Collected data
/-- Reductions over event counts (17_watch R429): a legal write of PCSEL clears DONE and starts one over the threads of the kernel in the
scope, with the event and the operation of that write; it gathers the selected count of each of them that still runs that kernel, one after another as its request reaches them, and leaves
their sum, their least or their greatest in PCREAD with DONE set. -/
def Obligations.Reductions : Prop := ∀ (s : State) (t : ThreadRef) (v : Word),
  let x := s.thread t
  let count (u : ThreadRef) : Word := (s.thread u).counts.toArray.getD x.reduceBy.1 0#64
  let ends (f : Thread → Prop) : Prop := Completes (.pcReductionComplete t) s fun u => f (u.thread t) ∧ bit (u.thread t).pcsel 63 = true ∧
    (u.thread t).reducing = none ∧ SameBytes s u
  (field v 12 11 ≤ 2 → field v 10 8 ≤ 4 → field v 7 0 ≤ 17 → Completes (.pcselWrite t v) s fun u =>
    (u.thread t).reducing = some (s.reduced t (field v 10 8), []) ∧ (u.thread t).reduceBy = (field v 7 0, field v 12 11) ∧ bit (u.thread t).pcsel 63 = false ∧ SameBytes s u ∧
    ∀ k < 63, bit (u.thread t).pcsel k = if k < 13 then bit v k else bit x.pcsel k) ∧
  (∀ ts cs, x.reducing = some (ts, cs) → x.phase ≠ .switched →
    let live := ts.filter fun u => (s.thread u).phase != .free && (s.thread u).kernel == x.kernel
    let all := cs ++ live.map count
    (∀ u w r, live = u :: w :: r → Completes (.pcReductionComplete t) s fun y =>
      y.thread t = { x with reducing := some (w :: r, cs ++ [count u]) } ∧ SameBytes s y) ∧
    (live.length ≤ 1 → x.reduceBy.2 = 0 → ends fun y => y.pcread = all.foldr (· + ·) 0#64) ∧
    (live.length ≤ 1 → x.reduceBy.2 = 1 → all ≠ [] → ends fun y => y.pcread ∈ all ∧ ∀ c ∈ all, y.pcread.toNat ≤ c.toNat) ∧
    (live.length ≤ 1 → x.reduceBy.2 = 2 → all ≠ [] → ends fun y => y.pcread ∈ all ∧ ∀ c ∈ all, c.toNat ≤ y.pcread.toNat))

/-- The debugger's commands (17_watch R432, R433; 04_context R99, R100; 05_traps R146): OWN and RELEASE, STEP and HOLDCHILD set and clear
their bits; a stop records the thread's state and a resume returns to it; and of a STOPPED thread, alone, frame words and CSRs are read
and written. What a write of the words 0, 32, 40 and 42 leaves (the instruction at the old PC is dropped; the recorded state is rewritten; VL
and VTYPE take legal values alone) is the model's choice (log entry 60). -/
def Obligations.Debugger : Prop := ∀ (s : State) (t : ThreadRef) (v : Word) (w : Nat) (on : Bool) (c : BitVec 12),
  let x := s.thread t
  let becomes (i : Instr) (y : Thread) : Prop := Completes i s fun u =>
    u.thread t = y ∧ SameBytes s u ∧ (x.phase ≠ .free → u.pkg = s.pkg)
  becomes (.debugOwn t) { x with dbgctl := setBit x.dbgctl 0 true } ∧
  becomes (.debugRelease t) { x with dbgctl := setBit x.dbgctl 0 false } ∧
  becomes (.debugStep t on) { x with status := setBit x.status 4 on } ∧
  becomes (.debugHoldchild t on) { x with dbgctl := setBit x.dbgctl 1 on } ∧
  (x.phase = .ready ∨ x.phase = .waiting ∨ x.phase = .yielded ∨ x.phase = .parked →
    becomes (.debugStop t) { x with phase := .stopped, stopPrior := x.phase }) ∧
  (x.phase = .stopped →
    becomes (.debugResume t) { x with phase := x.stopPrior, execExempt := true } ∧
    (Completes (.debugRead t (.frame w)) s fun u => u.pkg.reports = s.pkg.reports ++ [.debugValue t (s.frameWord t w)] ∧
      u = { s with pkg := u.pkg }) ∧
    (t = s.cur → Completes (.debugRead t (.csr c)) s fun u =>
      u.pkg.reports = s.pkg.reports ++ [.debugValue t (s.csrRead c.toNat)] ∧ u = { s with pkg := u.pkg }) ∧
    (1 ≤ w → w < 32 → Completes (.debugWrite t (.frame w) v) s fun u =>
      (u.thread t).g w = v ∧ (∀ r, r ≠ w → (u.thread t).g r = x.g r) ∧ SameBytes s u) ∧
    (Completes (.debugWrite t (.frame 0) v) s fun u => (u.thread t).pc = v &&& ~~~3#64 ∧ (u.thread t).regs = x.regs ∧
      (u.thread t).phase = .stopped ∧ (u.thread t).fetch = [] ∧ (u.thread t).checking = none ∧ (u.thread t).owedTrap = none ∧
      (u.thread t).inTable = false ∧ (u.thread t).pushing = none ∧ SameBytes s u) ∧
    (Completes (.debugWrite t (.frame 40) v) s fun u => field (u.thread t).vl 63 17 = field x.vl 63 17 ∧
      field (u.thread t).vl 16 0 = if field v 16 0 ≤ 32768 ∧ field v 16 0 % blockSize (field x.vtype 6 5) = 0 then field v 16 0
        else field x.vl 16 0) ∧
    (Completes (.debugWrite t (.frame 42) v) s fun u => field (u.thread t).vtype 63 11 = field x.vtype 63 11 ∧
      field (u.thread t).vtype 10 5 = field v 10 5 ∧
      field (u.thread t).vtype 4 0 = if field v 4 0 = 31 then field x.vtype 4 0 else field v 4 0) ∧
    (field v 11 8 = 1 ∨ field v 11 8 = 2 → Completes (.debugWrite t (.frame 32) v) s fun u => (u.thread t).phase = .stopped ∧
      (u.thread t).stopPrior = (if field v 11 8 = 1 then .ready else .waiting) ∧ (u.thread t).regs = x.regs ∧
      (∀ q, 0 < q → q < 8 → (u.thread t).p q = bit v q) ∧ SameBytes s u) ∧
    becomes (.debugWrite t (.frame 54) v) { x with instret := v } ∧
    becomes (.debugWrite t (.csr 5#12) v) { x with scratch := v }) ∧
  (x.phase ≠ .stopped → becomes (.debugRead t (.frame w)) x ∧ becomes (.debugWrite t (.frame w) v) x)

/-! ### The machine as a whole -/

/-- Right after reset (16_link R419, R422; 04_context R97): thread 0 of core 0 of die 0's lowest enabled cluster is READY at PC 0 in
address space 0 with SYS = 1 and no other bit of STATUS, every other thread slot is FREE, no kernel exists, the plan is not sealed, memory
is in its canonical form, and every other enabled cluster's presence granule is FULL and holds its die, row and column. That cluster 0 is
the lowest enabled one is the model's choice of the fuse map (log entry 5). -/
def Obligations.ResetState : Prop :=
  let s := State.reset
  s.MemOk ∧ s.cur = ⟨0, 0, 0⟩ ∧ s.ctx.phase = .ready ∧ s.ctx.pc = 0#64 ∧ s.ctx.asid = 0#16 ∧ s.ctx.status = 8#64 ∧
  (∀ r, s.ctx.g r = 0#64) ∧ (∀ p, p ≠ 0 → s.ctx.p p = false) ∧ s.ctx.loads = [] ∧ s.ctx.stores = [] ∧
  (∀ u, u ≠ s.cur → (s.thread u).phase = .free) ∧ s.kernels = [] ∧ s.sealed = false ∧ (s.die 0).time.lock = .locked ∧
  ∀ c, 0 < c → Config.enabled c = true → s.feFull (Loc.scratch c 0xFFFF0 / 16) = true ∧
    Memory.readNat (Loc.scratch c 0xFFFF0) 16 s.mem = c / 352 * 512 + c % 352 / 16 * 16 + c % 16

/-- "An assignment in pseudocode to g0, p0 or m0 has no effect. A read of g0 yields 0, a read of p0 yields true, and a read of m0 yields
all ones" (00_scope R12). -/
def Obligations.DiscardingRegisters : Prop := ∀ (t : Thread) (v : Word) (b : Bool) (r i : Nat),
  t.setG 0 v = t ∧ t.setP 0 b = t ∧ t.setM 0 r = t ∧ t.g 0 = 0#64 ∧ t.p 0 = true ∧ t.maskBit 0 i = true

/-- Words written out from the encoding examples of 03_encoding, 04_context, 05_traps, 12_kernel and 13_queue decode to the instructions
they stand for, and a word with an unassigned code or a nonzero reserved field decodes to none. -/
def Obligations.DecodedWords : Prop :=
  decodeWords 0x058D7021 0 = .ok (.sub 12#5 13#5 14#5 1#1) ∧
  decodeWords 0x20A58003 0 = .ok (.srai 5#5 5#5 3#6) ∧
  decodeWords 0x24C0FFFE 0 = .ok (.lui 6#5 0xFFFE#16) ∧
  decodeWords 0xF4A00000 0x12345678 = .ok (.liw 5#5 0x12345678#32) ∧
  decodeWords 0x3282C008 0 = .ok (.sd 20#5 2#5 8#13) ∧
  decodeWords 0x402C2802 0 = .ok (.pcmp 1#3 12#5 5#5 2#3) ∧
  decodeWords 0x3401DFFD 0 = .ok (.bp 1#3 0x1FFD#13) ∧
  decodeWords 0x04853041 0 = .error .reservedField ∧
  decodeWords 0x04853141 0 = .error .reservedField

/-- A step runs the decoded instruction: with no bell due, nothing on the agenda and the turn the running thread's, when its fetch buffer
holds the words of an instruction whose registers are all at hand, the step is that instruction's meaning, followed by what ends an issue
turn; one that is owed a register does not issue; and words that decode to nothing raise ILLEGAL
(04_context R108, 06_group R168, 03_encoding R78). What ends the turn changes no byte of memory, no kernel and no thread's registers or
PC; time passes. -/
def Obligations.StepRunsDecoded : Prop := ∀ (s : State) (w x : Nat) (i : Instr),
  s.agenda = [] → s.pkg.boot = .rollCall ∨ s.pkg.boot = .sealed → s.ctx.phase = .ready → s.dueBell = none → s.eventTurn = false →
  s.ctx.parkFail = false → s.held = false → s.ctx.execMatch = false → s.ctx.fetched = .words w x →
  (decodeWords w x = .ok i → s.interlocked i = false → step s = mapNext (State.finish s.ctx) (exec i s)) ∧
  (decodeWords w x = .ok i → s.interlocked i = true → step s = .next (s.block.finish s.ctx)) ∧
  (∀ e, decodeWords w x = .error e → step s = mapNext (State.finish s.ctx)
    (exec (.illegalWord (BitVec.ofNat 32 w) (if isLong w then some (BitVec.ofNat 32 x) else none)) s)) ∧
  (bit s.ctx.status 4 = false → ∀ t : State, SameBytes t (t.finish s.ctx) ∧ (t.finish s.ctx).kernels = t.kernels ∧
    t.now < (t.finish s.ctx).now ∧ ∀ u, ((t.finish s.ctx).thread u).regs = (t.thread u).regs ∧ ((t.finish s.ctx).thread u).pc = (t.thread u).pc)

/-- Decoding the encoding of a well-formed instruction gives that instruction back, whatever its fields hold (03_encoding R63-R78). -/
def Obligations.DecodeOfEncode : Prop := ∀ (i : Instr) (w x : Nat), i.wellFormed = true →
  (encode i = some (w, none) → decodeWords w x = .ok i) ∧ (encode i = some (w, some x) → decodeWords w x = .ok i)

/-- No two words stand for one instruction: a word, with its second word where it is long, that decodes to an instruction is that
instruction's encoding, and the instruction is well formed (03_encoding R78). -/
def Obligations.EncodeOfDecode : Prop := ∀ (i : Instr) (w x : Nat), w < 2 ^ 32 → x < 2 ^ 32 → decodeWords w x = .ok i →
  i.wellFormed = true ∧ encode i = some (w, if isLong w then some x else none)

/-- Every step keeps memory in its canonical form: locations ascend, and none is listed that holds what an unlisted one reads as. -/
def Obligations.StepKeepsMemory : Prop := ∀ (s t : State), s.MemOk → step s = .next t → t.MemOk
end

● Your goal
Could you retype exactly the lines from the first one of the records through the line containing "scope, with the", both included, and nothing more?

● Solution to this task
/-- Reductions over event counts (17_watch R429): a legal write of PCSEL clears DONE and starts one over the threads of the kernel in the
scope, with the event and the operation of that write; it gathers the selected count of each of them that still runs that kernel, one after another as its request reaches them, and leaves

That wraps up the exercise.